-- ==== Sys2Proof/Machine/Fetch.lean ====
section
/-! DEFINITION. Which agent moves next and what it does (spec/00_scope.md R8, spec/30_encoding.md R71, R73, R80,
spec/70_reset_and_hazards.md R201, R211): what other machines call fetching. And how a given code is placed so that the next
step runs it. -/

namespace Sys2Proof.Machine

/-- What the next step is, with the state it starts from (turn and accepted command taken off). -/
inductive Selection where
  /-- R200: the reset event. -/
  | reset (withdrawn : Nat) (s : State)
  /-- An accepted legal command, or the micro-step that SEQ selects. -/
  | run (i : Instr) (s : State)
  /-- R78: an accepted illegal command. -/
  | illegal (s : State)
  /-- R27, R80: nothing is offered and no micro-step is enabled. -/
  | idle (s : State)
  /-- U6: a SEQ value for which no behaviour is defined. DESIGN CHOICE, log entry 6. -/
  | stuck
  deriving DecidableEq, Repr

/-- R80: the micro-step that SEQ selects: exactly one is enabled in every reachable BUSY state and none in IDLE. -/
def selectMicroStep (s : State) : Selection :=
  match decodeSeq s.seq with
  | .ok i => .run i s
  | .error .noneEnabled => .idle s
  | .error _ => .stuck

/-- R73, R78: the offered command `c` is accepted; `s` is the state without it. -/
def acceptCommand (c : Command) (s : State) : Selection :=
  match decodeCommand c with
  | .ok i => .run i s
  | .error _ => .illegal s

/-- R26, U6: is SEQ one of the 163 values that a rule defines? -/
def seqDefined (q : BitVec 10) : Bool :=
  match decodeSeq q with
  | .ok _ => true
  | .error .noneEnabled => true
  | .error _ => false

/-- R71, R73, R211: the host's turn: the offered command is accepted if `cmd_ready`; a held or absent command leaves the
step to the engine, which is never blocked by it. -/
def selectHost (s : State) : Selection :=
  if seqDefined s.seq then
    match s.cmds with
    | c :: rest =>
      if cmdReady false s.phase c.op then acceptCommand c { s with cmds := rest } else selectMicroStep s
    | [] => selectMicroStep s
  else .stuck

/-- D27, R61: the engine's turn: an enabled micro-step is taken before any offered command is looked at; where none is enabled
the offered command has nothing to wait for and is accepted (R71). -/
def selectEngine (s : State) : Selection :=
  match decodeSeq s.seq with
  | .ok i => .run i s
  | .error _ => selectHost s

/-- R8, R61, R201: the next step in the total order. Where no turn is given the host's offer goes first, but after an edge that
answered a poll the engine does, so a host that polls at every edge never blocks it (R211). DESIGN CHOICE, log entry 3. -/
def select (s : State) : Selection :=
  match s.turns with
  | .reset n :: ts => .reset n { s with turns := ts }
  | .host :: ts => selectHost { s with turns := ts }
  | .engine :: ts => selectEngine { s with turns := ts }
  | [] => if s.rsp.isSome then selectEngine s else selectHost s

/-- Place a code so that the next step runs it: a command is offered first, with the host's turn, and the sequencer is put
to (IDLE, 0) if it would hold the command (R73) or is undefined (U6); a SEQ value is put into the sequencer, with the
engine's turn. DESIGN CHOICE, log entry 9. -/
def placeCode (s : State) : Code → State
  | .command c =>
    let s := { s with cmds := c :: s.cmds, turns := .host :: s.turns }
    if seqDefined s.seq && cmdReady false s.phase c.op then s else s.setSeq Phase.idle 0#7
  | .seq q => { s with phase := seqPhase q, t := seqIndex q, turns := .engine :: s.turns }

end Sys2Proof.Machine
end

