/-- U6 (R26, R80 define no behaviour): at an undefined value of SEQ the machine stops by name, whatever is offered, unless it is
reset (the model's choice between the two treatments U6 allows: DESIGN CHOICE, log entry 6). -/
def Obligations.UndefinedSequencerStopsTheMachine : Prop :=
  ∀ s : State, NoReset s → seqDefined s.seq = false → step s = .fault .sequencerUndefined

/-! ### The host commands -/

/-- R141: the encoding (DATA ignored), acceptance only in IDLE, the effect with all else unchanged, and INIT twice is the same as
once. -/
def Obligations.InitLoadsTheInitialState : Prop :=
  (∀ d : Word, decodeCommand ⟨0x10#8, d⟩ = .ok .init) ∧
  (∀ s : State, s.phase = Phase.idle →
    exec .init s = .next { s with H := romIV, HINIT := true, DVALID := false, rsp := none }) ∧
  (∀ p : Phase, cmdReady false p 0x10#8 = true ↔ p = Phase.idle) ∧
  (∀ s u : State, s.phase = Phase.idle → exec .init s = .next u → exec .init u = .next u)

/-- R142: the encoding, acceptance only in IDLE, the one word written with all else unchanged; of two writes to one index the last
is the one used, and writes to two indices can be made in either order. -/
def Obligations.WrblkWritesOneBlockWord : Prop :=
  (∀ (i : BitVec 4) (v : Word), decodeCommand ⟨0x20#8 + i.setWidth 8, v⟩ = .ok (.wrblk i v)) ∧
  (∀ (i : BitVec 4) (v : Word) (s : State), s.phase = Phase.idle →
    exec (.wrblk i v) s = .next { s with M := setElem s.M i.toNat v, rsp := none } ∧
    elem (setElem s.M i.toNat v) i.toNat = v ∧
    ∀ j, j ≠ i.toNat → elem (setElem s.M i.toNat v) j = elem s.M j) ∧
  (∀ (p : Phase) (i : BitVec 4), cmdReady false p (0x20#8 + i.setWidth 8) = true ↔ p = Phase.idle) ∧
  (∀ (i j : BitVec 4) (v w : Word) (s u : State), s.phase = Phase.idle → exec (.wrblk i v) s = .next u →
    (i = j → exec (.wrblk j w) u = exec (.wrblk j w) s) ∧
    (i ≠ j → ∃ u', exec (.wrblk j w) s = .next u' ∧ exec (.wrblk j w) u = exec (.wrblk i v) u'))

/-- R143, NEXT's own effect (the 162 micro-steps after it are a statement of their own): acceptance only in IDLE; with HINIT = 1
DVALID is cleared and the sequencer started; with HINIT = 0 ProtocolError(2) and nothing else. -/
def Obligations.NextStartsTheSequencer : Prop :=
  (∀ d : Word, decodeCommand ⟨0x30#8, d⟩ = .ok .next) ∧
  (∀ s : State, s.phase = Phase.idle → s.HINIT = true →
    exec .next s = .next { s with DVALID := false, phase := Phase.sched, t := 0#7, rsp := none }) ∧
  (∀ s : State, s.phase = Phase.idle → s.HINIT = false →
    exec .next s = .next { s with ERR := true, ECODE := if s.ERR then s.ECODE else 2#4, rsp := none }) ∧
  (∀ p : Phase, cmdReady false p 0x30#8 = true ↔ p = Phase.idle)

/-- R144: acceptance only in IDLE; with HINIT = 1 the response is `H[i]` and nothing else changes; with HINIT = 0 the response is 0
with ProtocolError(3). -/
def Obligations.RddigReadsOneStateWord : Prop :=
  (∀ (i : BitVec 3) (d : Word), decodeCommand ⟨0x40#8 + i.setWidth 8, d⟩ = .ok (.rddig i)) ∧
  (∀ (op : BitVec 8) (d : Word), 0x48 ≤ op.toNat → op.toNat ≤ 0x4F →
    decodeCommand ⟨op, d⟩ = .error (.illegalCommand op)) ∧
  (∀ (i : BitVec 3) (s : State), s.phase = Phase.idle → s.HINIT = true →
    exec (.rddig i) s = .next { s with rsp := some (elem s.H i.toNat) }) ∧
  (∀ (i : BitVec 3) (s : State), s.phase = Phase.idle → s.HINIT = false →
    exec (.rddig i) s =
      .next { s with ERR := true, ECODE := if s.ERR then s.ECODE else 3#4, rsp := some 0x0000000000000000#64 }) ∧
  (∀ (p : Phase) (i : BitVec 3), cmdReady false p (0x40#8 + i.setWidth 8) = true ↔ p = Phase.idle)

|---|

Every line in the material above that has the word "setWidth" should be copied.

* [EXERCISE OUTPUT]:
  (∀ (i : BitVec 4) (v : Word), decodeCommand ⟨0x20#8 + i.setWidth 8, v⟩ = .ok (.wrblk i v)) ∧
  (∀ (p : Phase) (i : BitVec 4), cmdReady false p (0x20#8 + i.setWidth 8) = true ↔ p = Phase.idle) ∧
  (∀ (i : BitVec 3) (d : Word), decodeCommand ⟨0x40#8 + i.setWidth 8, d⟩ = .ok (.rddig i)) ∧
  (∀ (p : Phase) (i : BitVec 3), cmdReady false p (0x40#8 + i.setWidth 8) = true ↔ p = Phase.idle)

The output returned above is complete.